- What you will do
Using the records below, quote only the span that opens with the line containing "(s.modCtx n f).work = s.work := rfl" and closes with the line containing "(s.modCtx n f).flash = s.flash := rfl", exactly and inclusively.
Content starts
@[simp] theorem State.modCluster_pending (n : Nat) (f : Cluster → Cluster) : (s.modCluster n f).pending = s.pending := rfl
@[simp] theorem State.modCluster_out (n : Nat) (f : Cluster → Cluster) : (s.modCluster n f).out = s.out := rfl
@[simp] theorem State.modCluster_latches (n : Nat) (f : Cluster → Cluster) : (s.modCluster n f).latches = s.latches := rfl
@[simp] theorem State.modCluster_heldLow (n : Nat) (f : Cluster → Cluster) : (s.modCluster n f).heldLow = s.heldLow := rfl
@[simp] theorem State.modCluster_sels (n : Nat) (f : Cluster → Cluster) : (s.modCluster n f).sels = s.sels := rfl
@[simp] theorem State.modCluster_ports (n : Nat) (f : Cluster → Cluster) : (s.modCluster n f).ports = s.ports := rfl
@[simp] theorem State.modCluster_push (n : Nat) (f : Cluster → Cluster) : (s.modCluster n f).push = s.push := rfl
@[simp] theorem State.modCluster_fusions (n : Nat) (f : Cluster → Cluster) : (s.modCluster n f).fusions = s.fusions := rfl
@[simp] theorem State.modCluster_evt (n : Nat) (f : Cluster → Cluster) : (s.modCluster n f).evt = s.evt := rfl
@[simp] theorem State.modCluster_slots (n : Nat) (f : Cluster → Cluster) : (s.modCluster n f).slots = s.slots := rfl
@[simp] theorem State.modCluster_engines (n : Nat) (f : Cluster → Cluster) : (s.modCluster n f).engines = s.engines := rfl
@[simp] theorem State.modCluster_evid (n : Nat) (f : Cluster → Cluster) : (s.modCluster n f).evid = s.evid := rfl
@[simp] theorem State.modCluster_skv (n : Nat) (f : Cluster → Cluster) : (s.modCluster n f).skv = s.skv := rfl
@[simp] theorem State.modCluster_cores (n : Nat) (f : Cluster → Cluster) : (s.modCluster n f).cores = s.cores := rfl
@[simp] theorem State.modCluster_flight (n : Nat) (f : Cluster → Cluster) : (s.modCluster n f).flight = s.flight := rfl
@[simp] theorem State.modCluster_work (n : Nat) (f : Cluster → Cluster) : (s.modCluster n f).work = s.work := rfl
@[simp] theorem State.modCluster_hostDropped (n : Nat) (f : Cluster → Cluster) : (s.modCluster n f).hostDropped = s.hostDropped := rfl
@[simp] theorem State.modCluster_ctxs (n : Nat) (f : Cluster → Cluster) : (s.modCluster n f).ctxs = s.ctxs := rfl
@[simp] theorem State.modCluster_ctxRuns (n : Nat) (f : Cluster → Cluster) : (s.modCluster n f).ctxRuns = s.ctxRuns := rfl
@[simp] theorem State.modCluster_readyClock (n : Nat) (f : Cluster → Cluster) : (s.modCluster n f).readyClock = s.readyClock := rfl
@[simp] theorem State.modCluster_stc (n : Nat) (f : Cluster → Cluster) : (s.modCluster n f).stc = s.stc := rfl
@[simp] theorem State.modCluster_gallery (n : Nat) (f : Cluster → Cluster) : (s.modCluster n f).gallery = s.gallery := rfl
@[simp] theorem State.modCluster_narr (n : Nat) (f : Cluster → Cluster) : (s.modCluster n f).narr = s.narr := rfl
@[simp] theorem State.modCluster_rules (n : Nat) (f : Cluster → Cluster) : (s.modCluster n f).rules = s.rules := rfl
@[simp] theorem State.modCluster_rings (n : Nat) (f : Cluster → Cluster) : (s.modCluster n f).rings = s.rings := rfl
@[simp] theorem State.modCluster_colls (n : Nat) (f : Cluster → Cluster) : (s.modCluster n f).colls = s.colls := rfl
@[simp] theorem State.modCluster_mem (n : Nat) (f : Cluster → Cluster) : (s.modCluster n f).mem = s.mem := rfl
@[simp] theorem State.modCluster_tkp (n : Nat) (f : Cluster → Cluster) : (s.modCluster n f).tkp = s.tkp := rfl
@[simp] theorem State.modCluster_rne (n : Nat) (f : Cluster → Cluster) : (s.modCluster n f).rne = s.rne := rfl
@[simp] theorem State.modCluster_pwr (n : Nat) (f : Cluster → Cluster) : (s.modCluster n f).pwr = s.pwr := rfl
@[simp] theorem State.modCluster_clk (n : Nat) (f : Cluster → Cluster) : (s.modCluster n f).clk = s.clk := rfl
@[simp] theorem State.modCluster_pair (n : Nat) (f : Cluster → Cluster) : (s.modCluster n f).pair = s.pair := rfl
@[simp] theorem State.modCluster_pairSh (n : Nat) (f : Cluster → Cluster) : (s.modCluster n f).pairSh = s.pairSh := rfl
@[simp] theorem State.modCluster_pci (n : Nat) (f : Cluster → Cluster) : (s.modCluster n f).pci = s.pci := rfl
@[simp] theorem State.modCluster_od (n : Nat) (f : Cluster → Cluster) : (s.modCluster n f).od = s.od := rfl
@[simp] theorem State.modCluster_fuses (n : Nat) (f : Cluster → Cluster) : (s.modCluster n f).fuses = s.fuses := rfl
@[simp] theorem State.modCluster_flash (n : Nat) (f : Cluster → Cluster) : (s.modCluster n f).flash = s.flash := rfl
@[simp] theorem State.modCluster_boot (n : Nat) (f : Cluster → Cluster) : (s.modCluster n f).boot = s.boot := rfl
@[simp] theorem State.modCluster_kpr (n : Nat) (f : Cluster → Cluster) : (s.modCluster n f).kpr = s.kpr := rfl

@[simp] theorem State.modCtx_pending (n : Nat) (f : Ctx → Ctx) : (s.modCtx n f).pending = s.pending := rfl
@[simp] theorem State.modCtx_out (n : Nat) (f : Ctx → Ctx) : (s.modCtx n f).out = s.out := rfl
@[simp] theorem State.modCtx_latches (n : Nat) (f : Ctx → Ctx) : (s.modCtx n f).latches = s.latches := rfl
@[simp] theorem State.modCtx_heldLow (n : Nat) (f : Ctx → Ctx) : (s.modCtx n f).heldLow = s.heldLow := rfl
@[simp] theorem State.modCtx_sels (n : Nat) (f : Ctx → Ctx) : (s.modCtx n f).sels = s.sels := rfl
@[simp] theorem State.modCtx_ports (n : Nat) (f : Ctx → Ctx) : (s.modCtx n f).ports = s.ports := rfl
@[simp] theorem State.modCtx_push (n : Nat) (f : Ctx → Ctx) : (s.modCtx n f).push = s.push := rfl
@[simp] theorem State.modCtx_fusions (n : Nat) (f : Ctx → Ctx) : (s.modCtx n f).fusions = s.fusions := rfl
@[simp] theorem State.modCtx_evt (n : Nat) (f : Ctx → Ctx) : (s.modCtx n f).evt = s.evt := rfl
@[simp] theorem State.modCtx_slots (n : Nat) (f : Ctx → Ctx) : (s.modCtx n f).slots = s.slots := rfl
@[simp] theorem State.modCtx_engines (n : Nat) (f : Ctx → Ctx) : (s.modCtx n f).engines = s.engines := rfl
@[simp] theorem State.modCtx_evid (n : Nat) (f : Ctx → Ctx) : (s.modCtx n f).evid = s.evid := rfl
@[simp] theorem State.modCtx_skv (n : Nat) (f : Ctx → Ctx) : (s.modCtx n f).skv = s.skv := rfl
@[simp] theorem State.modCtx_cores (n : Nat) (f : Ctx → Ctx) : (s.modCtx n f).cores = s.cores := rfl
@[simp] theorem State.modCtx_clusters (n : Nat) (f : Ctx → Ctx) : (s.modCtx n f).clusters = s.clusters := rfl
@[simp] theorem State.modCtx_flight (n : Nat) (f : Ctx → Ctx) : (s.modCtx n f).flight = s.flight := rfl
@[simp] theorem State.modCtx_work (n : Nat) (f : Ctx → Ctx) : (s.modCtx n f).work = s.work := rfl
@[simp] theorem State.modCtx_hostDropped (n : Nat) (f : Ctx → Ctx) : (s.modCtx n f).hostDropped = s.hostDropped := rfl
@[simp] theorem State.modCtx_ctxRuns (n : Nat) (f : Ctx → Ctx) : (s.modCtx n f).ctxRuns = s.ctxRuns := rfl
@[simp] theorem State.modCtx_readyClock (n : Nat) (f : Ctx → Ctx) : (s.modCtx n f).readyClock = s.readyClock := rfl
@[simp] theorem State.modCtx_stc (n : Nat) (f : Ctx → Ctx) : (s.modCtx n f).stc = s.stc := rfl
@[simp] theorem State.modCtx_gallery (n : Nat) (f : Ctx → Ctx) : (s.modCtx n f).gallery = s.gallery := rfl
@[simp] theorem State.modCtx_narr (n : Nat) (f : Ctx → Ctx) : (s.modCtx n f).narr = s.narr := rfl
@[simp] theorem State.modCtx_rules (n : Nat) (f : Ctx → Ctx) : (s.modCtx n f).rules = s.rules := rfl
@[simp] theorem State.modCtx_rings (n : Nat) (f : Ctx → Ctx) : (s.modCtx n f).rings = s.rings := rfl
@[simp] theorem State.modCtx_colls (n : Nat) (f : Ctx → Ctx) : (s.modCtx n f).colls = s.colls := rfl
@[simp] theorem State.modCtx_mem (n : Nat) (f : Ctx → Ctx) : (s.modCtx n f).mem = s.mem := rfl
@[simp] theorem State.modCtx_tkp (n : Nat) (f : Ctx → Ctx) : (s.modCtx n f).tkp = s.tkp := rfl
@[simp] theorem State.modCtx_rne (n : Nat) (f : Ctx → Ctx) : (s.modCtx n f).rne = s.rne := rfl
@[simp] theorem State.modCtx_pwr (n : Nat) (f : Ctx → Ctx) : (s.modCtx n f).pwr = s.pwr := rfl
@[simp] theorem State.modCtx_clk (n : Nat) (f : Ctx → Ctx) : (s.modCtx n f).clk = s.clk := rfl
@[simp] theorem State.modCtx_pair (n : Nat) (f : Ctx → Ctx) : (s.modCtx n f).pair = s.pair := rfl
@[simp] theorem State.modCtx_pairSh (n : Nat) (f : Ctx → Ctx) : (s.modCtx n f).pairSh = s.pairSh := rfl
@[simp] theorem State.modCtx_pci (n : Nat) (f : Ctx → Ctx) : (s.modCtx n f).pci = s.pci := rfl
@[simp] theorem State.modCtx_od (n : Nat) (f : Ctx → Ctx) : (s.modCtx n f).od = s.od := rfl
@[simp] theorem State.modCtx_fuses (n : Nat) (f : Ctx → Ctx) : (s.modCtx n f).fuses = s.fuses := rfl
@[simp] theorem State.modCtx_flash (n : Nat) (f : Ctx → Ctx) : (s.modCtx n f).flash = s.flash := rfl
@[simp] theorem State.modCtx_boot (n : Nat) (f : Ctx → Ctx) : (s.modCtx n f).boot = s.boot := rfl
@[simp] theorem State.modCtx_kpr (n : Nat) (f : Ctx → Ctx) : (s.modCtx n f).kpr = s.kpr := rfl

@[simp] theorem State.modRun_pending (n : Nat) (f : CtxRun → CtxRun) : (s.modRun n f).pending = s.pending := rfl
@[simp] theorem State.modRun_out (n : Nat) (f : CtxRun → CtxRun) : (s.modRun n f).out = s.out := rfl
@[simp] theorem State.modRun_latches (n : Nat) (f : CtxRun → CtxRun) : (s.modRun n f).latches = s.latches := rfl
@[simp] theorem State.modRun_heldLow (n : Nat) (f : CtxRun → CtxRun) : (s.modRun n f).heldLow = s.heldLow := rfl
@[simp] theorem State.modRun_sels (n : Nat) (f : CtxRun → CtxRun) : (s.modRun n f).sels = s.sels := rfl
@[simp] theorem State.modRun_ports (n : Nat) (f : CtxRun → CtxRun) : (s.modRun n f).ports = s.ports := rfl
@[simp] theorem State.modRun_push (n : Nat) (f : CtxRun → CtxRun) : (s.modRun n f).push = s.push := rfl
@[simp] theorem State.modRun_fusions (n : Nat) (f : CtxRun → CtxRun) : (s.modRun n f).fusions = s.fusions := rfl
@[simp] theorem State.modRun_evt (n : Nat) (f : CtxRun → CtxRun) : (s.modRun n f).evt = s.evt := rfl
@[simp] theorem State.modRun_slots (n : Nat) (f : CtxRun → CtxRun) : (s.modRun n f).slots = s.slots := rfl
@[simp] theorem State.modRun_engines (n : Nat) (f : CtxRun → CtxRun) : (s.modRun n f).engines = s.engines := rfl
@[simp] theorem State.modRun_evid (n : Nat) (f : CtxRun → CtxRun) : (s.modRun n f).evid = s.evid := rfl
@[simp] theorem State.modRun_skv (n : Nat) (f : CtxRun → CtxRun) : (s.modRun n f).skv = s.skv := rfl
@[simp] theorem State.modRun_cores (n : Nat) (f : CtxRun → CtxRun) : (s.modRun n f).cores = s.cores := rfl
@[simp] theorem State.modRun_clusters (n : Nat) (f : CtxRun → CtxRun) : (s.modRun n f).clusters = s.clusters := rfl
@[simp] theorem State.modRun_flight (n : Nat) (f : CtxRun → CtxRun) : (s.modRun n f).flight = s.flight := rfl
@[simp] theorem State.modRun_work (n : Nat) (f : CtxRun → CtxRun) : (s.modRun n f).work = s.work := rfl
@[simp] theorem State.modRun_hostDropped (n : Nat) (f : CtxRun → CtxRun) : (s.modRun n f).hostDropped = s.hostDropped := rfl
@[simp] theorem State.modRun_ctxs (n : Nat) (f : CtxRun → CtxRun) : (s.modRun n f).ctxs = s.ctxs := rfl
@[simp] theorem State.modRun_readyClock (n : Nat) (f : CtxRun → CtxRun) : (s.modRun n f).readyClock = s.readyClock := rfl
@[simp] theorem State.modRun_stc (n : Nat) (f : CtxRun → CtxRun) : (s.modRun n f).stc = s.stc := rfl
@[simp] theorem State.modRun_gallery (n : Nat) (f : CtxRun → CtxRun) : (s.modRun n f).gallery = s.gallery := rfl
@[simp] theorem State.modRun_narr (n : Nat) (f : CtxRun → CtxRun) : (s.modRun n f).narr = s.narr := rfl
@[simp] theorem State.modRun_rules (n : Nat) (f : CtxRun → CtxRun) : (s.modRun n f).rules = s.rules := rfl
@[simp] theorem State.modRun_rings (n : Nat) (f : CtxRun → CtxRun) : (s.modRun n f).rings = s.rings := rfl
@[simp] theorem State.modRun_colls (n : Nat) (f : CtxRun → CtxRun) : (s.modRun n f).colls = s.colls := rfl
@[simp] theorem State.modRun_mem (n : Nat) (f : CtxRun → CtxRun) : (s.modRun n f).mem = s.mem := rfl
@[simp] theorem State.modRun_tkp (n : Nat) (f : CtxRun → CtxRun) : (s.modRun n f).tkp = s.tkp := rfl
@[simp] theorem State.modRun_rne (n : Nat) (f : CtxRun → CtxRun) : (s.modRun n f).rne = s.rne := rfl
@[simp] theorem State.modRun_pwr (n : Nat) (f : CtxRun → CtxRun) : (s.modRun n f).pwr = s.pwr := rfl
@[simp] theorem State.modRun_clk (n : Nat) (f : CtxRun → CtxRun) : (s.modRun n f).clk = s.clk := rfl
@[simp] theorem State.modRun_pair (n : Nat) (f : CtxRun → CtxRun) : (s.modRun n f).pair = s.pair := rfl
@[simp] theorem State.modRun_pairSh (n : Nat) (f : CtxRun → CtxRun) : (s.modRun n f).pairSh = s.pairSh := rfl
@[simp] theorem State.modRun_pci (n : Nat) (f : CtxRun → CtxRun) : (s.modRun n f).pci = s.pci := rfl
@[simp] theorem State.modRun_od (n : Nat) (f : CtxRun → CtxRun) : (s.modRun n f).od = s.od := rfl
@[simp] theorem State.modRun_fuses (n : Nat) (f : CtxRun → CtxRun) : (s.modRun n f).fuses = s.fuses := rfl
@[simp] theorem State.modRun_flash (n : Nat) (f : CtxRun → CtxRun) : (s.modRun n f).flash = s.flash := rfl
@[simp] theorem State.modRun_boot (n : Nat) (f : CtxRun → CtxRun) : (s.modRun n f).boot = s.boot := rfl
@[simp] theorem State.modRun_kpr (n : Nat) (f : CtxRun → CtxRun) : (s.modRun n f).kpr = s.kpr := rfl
Content ends
Content starts
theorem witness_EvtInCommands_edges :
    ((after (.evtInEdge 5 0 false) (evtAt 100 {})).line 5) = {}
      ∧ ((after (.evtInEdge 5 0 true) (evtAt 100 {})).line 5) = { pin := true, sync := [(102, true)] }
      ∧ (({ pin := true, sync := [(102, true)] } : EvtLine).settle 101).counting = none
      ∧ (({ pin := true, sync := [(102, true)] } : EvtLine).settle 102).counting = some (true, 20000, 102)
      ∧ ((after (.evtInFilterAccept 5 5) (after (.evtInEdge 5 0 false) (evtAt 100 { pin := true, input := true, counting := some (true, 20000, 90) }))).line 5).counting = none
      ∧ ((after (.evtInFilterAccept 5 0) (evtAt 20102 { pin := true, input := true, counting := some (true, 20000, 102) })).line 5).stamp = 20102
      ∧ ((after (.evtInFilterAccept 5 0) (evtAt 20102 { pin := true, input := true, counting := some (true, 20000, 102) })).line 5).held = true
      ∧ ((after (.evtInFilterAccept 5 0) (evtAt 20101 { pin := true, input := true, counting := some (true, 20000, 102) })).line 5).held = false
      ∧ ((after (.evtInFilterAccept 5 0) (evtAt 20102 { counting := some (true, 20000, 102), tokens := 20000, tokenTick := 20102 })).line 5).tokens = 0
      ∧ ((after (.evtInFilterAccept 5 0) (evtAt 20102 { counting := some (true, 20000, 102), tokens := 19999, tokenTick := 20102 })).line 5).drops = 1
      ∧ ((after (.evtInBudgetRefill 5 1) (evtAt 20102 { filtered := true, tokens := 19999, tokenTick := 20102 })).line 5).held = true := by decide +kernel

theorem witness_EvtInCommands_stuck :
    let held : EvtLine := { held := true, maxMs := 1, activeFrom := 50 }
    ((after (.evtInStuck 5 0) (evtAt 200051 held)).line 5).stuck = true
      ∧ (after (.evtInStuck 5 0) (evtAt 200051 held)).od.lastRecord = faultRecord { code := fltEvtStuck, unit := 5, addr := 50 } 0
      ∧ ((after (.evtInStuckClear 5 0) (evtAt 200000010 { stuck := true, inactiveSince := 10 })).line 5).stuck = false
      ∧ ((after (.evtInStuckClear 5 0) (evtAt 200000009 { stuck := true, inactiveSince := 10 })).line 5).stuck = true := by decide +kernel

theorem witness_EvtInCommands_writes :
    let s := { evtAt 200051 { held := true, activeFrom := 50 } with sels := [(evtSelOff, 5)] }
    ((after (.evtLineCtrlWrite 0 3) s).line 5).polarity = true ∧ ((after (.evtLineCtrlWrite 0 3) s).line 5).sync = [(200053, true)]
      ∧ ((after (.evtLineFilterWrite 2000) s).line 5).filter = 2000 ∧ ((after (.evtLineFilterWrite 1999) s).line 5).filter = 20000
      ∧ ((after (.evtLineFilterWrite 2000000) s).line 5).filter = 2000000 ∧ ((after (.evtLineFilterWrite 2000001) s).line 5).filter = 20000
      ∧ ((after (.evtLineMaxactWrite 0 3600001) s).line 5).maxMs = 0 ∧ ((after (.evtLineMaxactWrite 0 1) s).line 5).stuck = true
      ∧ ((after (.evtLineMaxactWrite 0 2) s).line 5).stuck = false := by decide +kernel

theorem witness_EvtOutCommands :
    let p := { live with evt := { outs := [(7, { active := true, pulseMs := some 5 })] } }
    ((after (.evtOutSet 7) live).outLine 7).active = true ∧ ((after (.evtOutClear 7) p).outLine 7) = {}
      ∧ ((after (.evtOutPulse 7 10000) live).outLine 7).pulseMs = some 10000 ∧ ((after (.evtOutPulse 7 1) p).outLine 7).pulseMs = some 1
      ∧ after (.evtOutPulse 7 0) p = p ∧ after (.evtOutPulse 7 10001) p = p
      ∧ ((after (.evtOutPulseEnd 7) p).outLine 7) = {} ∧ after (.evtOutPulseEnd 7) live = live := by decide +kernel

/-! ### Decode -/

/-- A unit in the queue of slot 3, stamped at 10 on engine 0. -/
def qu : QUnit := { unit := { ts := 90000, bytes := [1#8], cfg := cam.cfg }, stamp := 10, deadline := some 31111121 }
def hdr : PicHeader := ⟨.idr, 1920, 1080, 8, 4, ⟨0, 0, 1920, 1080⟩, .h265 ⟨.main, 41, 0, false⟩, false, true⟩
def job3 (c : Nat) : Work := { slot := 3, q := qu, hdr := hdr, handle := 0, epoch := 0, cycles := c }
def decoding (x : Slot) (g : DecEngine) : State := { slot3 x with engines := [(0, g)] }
Content ends
- Written answer
@[simp] theorem State.modCtx_work (n : Nat) (f : Ctx → Ctx) : (s.modCtx n f).work = s.work := rfl
@[simp] theorem State.modCtx_hostDropped (n : Nat) (f : Ctx → Ctx) : (s.modCtx n f).hostDropped = s.hostDropped := rfl
@[simp] theorem State.modCtx_ctxRuns (n : Nat) (f : Ctx → Ctx) : (s.modCtx n f).ctxRuns = s.ctxRuns := rfl
@[simp] theorem State.modCtx_readyClock (n : Nat) (f : Ctx → Ctx) : (s.modCtx n f).readyClock = s.readyClock := rfl
@[simp] theorem State.modCtx_stc (n : Nat) (f : Ctx → Ctx) : (s.modCtx n f).stc = s.stc := rfl
@[simp] theorem State.modCtx_gallery (n : Nat) (f : Ctx → Ctx) : (s.modCtx n f).gallery = s.gallery := rfl
@[simp] theorem State.modCtx_narr (n : Nat) (f : Ctx → Ctx) : (s.modCtx n f).narr = s.narr := rfl
@[simp] theorem State.modCtx_rules (n : Nat) (f : Ctx → Ctx) : (s.modCtx n f).rules = s.rules := rfl
@[simp] theorem State.modCtx_rings (n : Nat) (f : Ctx → Ctx) : (s.modCtx n f).rings = s.rings := rfl
@[simp] theorem State.modCtx_colls (n : Nat) (f : Ctx → Ctx) : (s.modCtx n f).colls = s.colls := rfl
@[simp] theorem State.modCtx_mem (n : Nat) (f : Ctx → Ctx) : (s.modCtx n f).mem = s.mem := rfl
@[simp] theorem State.modCtx_tkp (n : Nat) (f : Ctx → Ctx) : (s.modCtx n f).tkp = s.tkp := rfl
@[simp] theorem State.modCtx_rne (n : Nat) (f : Ctx → Ctx) : (s.modCtx n f).rne = s.rne := rfl
@[simp] theorem State.modCtx_pwr (n : Nat) (f : Ctx → Ctx) : (s.modCtx n f).pwr = s.pwr := rfl
@[simp] theorem State.modCtx_clk (n : Nat) (f : Ctx → Ctx) : (s.modCtx n f).clk = s.clk := rfl
@[simp] theorem State.modCtx_pair (n : Nat) (f : Ctx → Ctx) : (s.modCtx n f).pair = s.pair := rfl
@[simp] theorem State.modCtx_pairSh (n : Nat) (f : Ctx → Ctx) : (s.modCtx n f).pairSh = s.pairSh := rfl
@[simp] theorem State.modCtx_pci (n : Nat) (f : Ctx → Ctx) : (s.modCtx n f).pci = s.pci := rfl
@[simp] theorem State.modCtx_od (n : Nat) (f : Ctx → Ctx) : (s.modCtx n f).od = s.od := rfl
@[simp] theorem State.modCtx_fuses (n : Nat) (f : Ctx → Ctx) : (s.modCtx n f).fuses = s.fuses := rfl
@[simp] theorem State.modCtx_flash (n : Nat) (f : Ctx → Ctx) : (s.modCtx n f).flash = s.flash := rfl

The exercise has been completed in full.